-- ==== Sys2Proof/Laws/Link.lean ====
section
/-! SUPPORT. The link law is kept by the operations that a command is made of. -/

namespace Sys2Proof.Machine

/-- The link law on the values it speaks of. -/
def LinkOk (state : LinkState) (site : Option SiteRecord) (joining : Option Candidate) (hunt : Option Hunt) (joinPlace : Bool)
    (grantWait : Option Nat) : Prop :=
  (state = .joined ↔ site.isSome = true) ∧ (state = .join ↔ joining.isSome = true) ∧ (state = .hunt ↔ hunt.isSome = true) ∧
    (joinPlace = true → state = .join) ∧ (grantWait.isSome = true → state = .join)

theorem State.linkLaw_iff
    (s : State) : s.linkLaw ↔ LinkOk s.link.state s.link.site s.link.joining s.link.hunt s.sched.joinPlace s.link.grantWait := Iff.rfl

/-- Outside JOINED there is no site record. -/
theorem LinkOk.site_none {state : LinkState} {site : Option SiteRecord} {joining : Option Candidate} {hunt : Option Hunt}
    {joinPlace : Bool} {grantWait : Option Nat} (h : LinkOk state site joining hunt joinPlace grantWait) (hs : state ≠ .joined) :
    site = none := by
  have := h.1
  cases site <;> simp_all


@[simp] theorem State.leaveJoin_link {s : State} {v_link_state} (ev_link_state : s.link.state = v_link_state) {v_link_site}
    (ev_link_site : s.link.site = v_link_site) {v_link_joining} (ev_link_joining : s.link.joining = v_link_joining) {v_link_hunt}
    (ev_link_hunt : s.link.hunt = v_link_hunt)
    (hl : LinkOk s.link.state s.link.site s.link.joining s.link.hunt s.sched.joinPlace s.link.grantWait) :
    LinkOk v_link_state v_link_site v_link_joining v_link_hunt (State.leaveJoin s).sched.joinPlace (State.leaveJoin s).link.grantWait := by
  subst ev_link_state; subst ev_link_site; subst ev_link_joining; subst ev_link_hunt;
  obtain ⟨h1, h2, h3, -, -⟩ := hl
  refine ⟨by simpa using h1, by simpa using h2, by simpa using h3, ?_, ?_⟩ <;> simp [State.leaveJoin, Scheduler.clearJoin]

@[simp] theorem State.exitLink_link {s : State} {v_link_state} (ev_link_state : s.link.state = v_link_state) {v_link_site}
    (ev_link_site : s.link.site = v_link_site) {v_link_joining} (ev_link_joining : s.link.joining = v_link_joining) {v_link_hunt}
    (ev_link_hunt : s.link.hunt = v_link_hunt)
    (hl : LinkOk s.link.state s.link.site s.link.joining s.link.hunt s.sched.joinPlace s.link.grantWait) :
    LinkOk v_link_state v_link_site v_link_joining v_link_hunt (State.exitLink s).sched.joinPlace (State.exitLink s).link.grantWait := by
  subst ev_link_state; subst ev_link_site; subst ev_link_joining; subst ev_link_hunt;
  unfold State.exitLink; (repeat' split) <;> simp (maxDischargeDepth := 12) [hl]

@[simp] theorem State.enterQuiet_link (b : Bool) {s : State}
    (hl : LinkOk s.link.state s.link.site s.link.joining s.link.hunt s.sched.joinPlace s.link.grantWait) :
    LinkOk (State.enterQuiet b s).link.state (State.enterQuiet b s).link.site (State.enterQuiet b s).link.joining
          (State.enterQuiet b s).link.hunt (State.enterQuiet b s).sched.joinPlace (State.enterQuiet b s).link.grantWait := by
  have he : s.exitLink.sched.joinPlace = false := by
    obtain ⟨-, -, -, h4, -⟩ := hl
    unfold State.exitLink State.leaveJoin
    cases hj : s.sched.joinPlace
    · split <;> simp [Scheduler.clearJoin, hj]
    · simp [h4 hj, Scheduler.clearJoin]
  unfold State.enterQuiet; dsimp only; (repeat' split) <;> simp [LinkController.cleared, LinkOk, he]

@[simp] theorem State.enterOff_link {s : State}
    (hl : LinkOk s.link.state s.link.site s.link.joining s.link.hunt s.sched.joinPlace s.link.grantWait) :
    LinkOk (State.enterOff s).link.state (State.enterOff s).link.site (State.enterOff s).link.joining (State.enterOff s).link.hunt
          (State.enterOff s).sched.joinPlace (State.enterOff s).link.grantWait := by
  have he : s.exitLink.sched.joinPlace = false := by
    obtain ⟨-, -, -, h4, -⟩ := hl
    unfold State.exitLink State.leaveJoin
    cases hj : s.sched.joinPlace
    · split <;> simp [Scheduler.clearJoin, hj]
    · simp [h4 hj, Scheduler.clearJoin]
  unfold State.enterOff; dsimp only
  simp [LinkController.cleared, LinkOk, he]

@[simp] theorem State.enterJoin_link (c : Candidate) {s : State} {v_link_site} (ev_link_site : s.link.site = v_link_site)
    (hs : s.link.site = none) :
    LinkOk (State.enterJoin c s).link.state v_link_site (State.enterJoin c s).link.joining (State.enterJoin c s).link.hunt
          (State.enterJoin c s).sched.joinPlace (State.enterJoin c s).link.grantWait := by
  subst ev_link_site;
  unfold State.enterJoin; dsimp only; simp [LinkOk, hs]

@[simp] theorem State.endPass_link {s : State}
    (hl : LinkOk s.link.state s.link.site s.link.joining s.link.hunt s.sched.joinPlace s.link.grantWait) (hs : s.link.site = none) :
    LinkOk (State.endPass s).link.state (State.endPass s).link.site (State.endPass s).link.joining (State.endPass s).link.hunt
          (State.endPass s).sched.joinPlace (State.endPass s).link.grantWait := by
  unfold State.endPass; split
  · simp (maxDischargeDepth := 12) [hs]
  · simp (maxDischargeDepth := 12) [hl]

@[simp] theorem State.candidateFails_link {s : State}
    (hl : LinkOk s.link.state s.link.site s.link.joining s.link.hunt s.sched.joinPlace s.link.grantWait) :
    LinkOk (State.candidateFails s).link.state (State.candidateFails s).link.site (State.candidateFails s).link.joining
          (State.candidateFails s).link.hunt (State.candidateFails s).sched.joinPlace (State.candidateFails s).link.grantWait := by
  unfold State.candidateFails; split
  · rename_i c hc
    have hs : s.link.site = none := hl.site_none (by simp [hl.2.1.2 (by simp [hc])])
    dsimp only; split
    · simp (maxDischargeDepth := 12) [hs]
    · have h0 := State.leaveJoin_link rfl rfl rfl rfl hl
      refine State.enterQuiet_link _ ?_
      simpa using h0
  · exact hl

@[simp] theorem State.tuneNext_link (c : Word) (r : List Word) {s : State} {v_link_site} (ev_link_site : s.link.site = v_link_site)
    {v_link_joining} (ev_link_joining : s.link.joining = v_link_joining) {v_sched_joinPlace}
    (ev_sched_joinPlace : s.sched.joinPlace = v_sched_joinPlace) {v_link_grantWait}
    (ev_link_grantWait : s.link.grantWait = v_link_grantWait)
    (hl : LinkOk s.link.state s.link.site s.link.joining s.link.hunt s.sched.joinPlace s.link.grantWait)
    (hs : s.link.state = .hunt ∨ s.link.state = .quiet) :
    LinkOk (State.tuneNext c r s).link.state v_link_site v_link_joining
          (State.tuneNext c r s).link.hunt v_sched_joinPlace v_link_grantWait := by
  subst ev_link_site; subst ev_link_joining; subst ev_sched_joinPlace; subst ev_link_grantWait;
  obtain ⟨h1, h2, h3, h4, h5⟩ := hl
  rcases hs with hs | hs <;> simp_all [State.tuneNext, LinkOk]

@[simp] theorem State.quickJoin_link (c : Word) (r : Run) {s : State} {v_link_site} (ev_link_site : s.link.site = v_link_site)
    (hs : s.link.site = none) :
    LinkOk (State.quickJoin c r s).link.state v_link_site (State.quickJoin c r s).link.joining (State.quickJoin c r s).link.hunt
          (State.quickJoin c r s).sched.joinPlace (State.quickJoin c r s).link.grantWait := by
  subst ev_link_site;
  simp [State.quickJoin, hs]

### What to work on
Your answer must be an exact transcription of every record above.

### Written reply
-- ==== Sys2Proof/Laws/Link.lean ====
section
/-! SUPPORT. The link law is kept by the operations that a command is made of. -/

namespace Sys2Proof.Machine

/-- The link law on the values it speaks of. -/
def LinkOk (state : LinkState) (site : Option SiteRecord) (joining : Option Candidate) (hunt : Option Hunt) (joinPlace : Bool)
    (grantWait : Option Nat) : Prop :=
  (state = .joined ↔ site.isSome = true) ∧ (state = .join ↔ joining.isSome = true) ∧ (state = .hunt ↔ hunt.isSome = true) ∧
    (joinPlace = true → state = .join) ∧ (grantWait.isSome = true → state = .join)

theorem State.linkLaw_iff
    (s : State) : s.linkLaw ↔ LinkOk s.link.state s.link.site s.link.joining s.link.hunt s.sched.joinPlace s.link.grantWait := Iff.rfl

/-- Outside JOINED there is no site record. -/
theorem LinkOk.site_none {state : LinkState} {site : Option SiteRecord} {joining : Option Candidate} {hunt : Option Hunt}
    {joinPlace : Bool} {grantWait : Option Nat} (h : LinkOk state site joining hunt joinPlace grantWait) (hs : state ≠ .joined) :
    site = none := by
  have := h.1
  cases site <;> simp_all


@[simp] theorem State.leaveJoin_link {s : State} {v_link_state} (ev_link_state : s.link.state = v_link_state) {v_link_site}
    (ev_link_site : s.link.site = v_link_site) {v_link_joining} (ev_link_joining : s.link.joining = v_link_joining) {v_link_hunt}
    (ev_link_hunt : s.link.hunt = v_link_hunt)
    (hl : LinkOk s.link.state s.link.site s.link.joining s.link.hunt s.sched.joinPlace s.link.grantWait) :
    LinkOk v_link_state v_link_site v_link_joining v_link_hunt (State.leaveJoin s).sched.joinPlace (State.leaveJoin s).link.grantWait := by
  subst ev_link_state; subst ev_link_site; subst ev_link_joining; subst ev_link_hunt;
  obtain ⟨h1, h2, h3, -, -⟩ := hl
  refine ⟨by simpa using h1, by simpa using h2, by simpa using h3, ?_, ?_⟩ <;> simp [State.leaveJoin, Scheduler.clearJoin]

@[simp] theorem State.exitLink_link {s : State} {v_link_state} (ev_link_state : s.link.state = v_link_state) {v_link_site}
    (ev_link_site : s.link.site = v_link_site) {v_link_joining} (ev_link_joining : s.link.joining = v_link_joining) {v_link_hunt}
    (ev_link_hunt : s.link.hunt = v_link_hunt)
    (hl : LinkOk s.link.state s.link.site s.link.joining s.link.hunt s.sched.joinPlace s.link.grantWait) :
    LinkOk v_link_state v_link_site v_link_joining v_link_hunt (State.exitLink s).sched.joinPlace (State.exitLink s).link.grantWait := by
  subst ev_link_state; subst ev_link_site; subst ev_link_joining; subst ev_link_hunt;
  unfold State.exitLink; (repeat' split) <;> simp (maxDischargeDepth := 12) [hl]

@[simp] theorem State.enterQuiet_link (b : Bool) {s : State}
    (hl : LinkOk s.link.state s.link.site s.link.joining s.link.hunt s.sched.joinPlace s.link.grantWait) :
    LinkOk (State.enterQuiet b s).link.state (State.enterQuiet b s).link.site (State.enterQuiet b s).link.joining
          (State.enterQuiet b s).link.hunt (State.enterQuiet b s).sched.joinPlace (State.enterQuiet b s).link.grantWait := by
  have he : s.exitLink.sched.joinPlace = false := by
    obtain ⟨-, -, -, h4, -⟩ := hl
    unfold State.exitLink State.leaveJoin
    cases hj : s.sched.joinPlace
    · split <;> simp [Scheduler.clearJoin, hj]
    · simp [h4 hj, Scheduler.clearJoin]
  unfold State.enterQuiet; dsimp only; (repeat' split) <;> simp [LinkController.cleared, LinkOk, he]

@[simp] theorem State.enterOff_link {s : State}
    (hl : LinkOk s.link.state s.link.site s.link.joining s.link.hunt s.sched.joinPlace s.link.grantWait) :
    LinkOk (State.enterOff s).link.state (State.enterOff s).link.site (State.enterOff s).link.joining (State.enterOff s).link.hunt
          (State.enterOff s).sched.joinPlace (State.enterOff s).link.grantWait := by
  have he : s.exitLink.sched.joinPlace = false := by
    obtain ⟨-, -, -, h4, -⟩ := hl
    unfold State.exitLink State.leaveJoin
    cases hj : s.sched.joinPlace
    · split <;> simp [Scheduler.clearJoin, hj]
    · simp [h4 hj, Scheduler.clearJoin]
  unfold State.enterOff; dsimp only
  simp [LinkController.cleared, LinkOk, he]

@[simp] theorem State.enterJoin_link (c : Candidate) {s : State} {v_link_site} (ev_link_site : s.link.site = v_link_site)
    (hs : s.link.site = none) :
    LinkOk (State.enterJoin c s).link.state v_link_site (State.enterJoin c s).link.joining (State.enterJoin c s).link.hunt
          (State.enterJoin c s).sched.joinPlace (State.enterJoin c s).link.grantWait := by
  subst ev_link_site;
  unfold State.enterJoin; dsimp only; simp [LinkOk, hs]

@[simp] theorem State.endPass_link {s : State}
    (hl : LinkOk s.link.state s.link.site s.link.joining s.link.hunt s.sched.joinPlace s.link.grantWait) (hs : s.link.site = none) :
    LinkOk (State.endPass s).link.state (State.endPass s).link.site (State.endPass s).link.joining (State.endPass s).link.hunt
          (State.endPass s).sched.joinPlace (State.endPass s).link.grantWait := by
  unfold State.endPass; split
  · simp (maxDischargeDepth := 12) [hs]
  · simp (maxDischargeDepth := 12) [hl]

@[simp] theorem State.candidateFails_link {s : State}
    (hl : LinkOk s.link.state s.link.site s.link.joining s.link.hunt s.sched.joinPlace s.link.grantWait) :
    LinkOk (State.candidateFails s).link.state (State.candidateFails s).link.site (State.candidateFails s).link.joining
          (State.candidateFails s).link.hunt (State.candidateFails s).sched.joinPlace (State.candidateFails s).link.grantWait := by
  unfold State.candidateFails; split
  · rename_i c hc
    have hs : s.link.site = none := hl.site_none (by simp [hl.2.1.2 (by simp [hc])])
    dsimp only; split
    · simp (maxDischargeDepth := 12) [hs]
    · have h0 := State.leaveJoin_link rfl rfl rfl rfl hl
      refine State.enterQuiet_link _ ?_
      simpa using h0
  · exact hl

@[simp] theorem State.tuneNext_link (c : Word) (r : List Word) {s : State} {v_link_site} (ev_link_site : s.link.site = v_link_site)
    {v_link_joining} (ev_link_joining : s.link.joining = v_link_joining) {v_sched_joinPlace}
    (ev_sched_joinPlace : s.sched.joinPlace = v_sched_joinPlace) {v_link_grantWait}
    (ev_link_grantWait : s.link.grantWait = v_link_grantWait)
    (hl : LinkOk s.link.state s.link.site s.link.joining s.link.hunt s.sched.joinPlace s.link.grantWait)
    (hs : s.link.state = .hunt ∨ s.link.state = .quiet) :
    LinkOk (State.tuneNext c r s).link.state v_link_site v_link_joining
          (State.tuneNext c r s).link.hunt v_sched_joinPlace v_link_grantWait := by
  subst ev_link_site; subst ev_link_joining; subst ev_sched_joinPlace; subst ev_link_grantWait;
  obtain ⟨h1, h2, h3, h4, h5⟩ := hl
  rcases hs with hs | hs <;> simp_all [State.tuneNext, LinkOk]

@[simp] theorem State.quickJoin_link (c : Word) (r : Run) {s : State} {v_link_site} (ev_link_site : s.link.site = v_link_site)
    (hs : s.link.site = none) :
    LinkOk (State.quickJoin c r s).link.state v_link_site (State.quickJoin c r s).link.joining (State.quickJoin c r s).link.hunt
          (State.quickJoin c r s).sched.joinPlace (State.quickJoin c r s).link.grantWait := by
  subst ev_link_site;
  simp [State.quickJoin, hs]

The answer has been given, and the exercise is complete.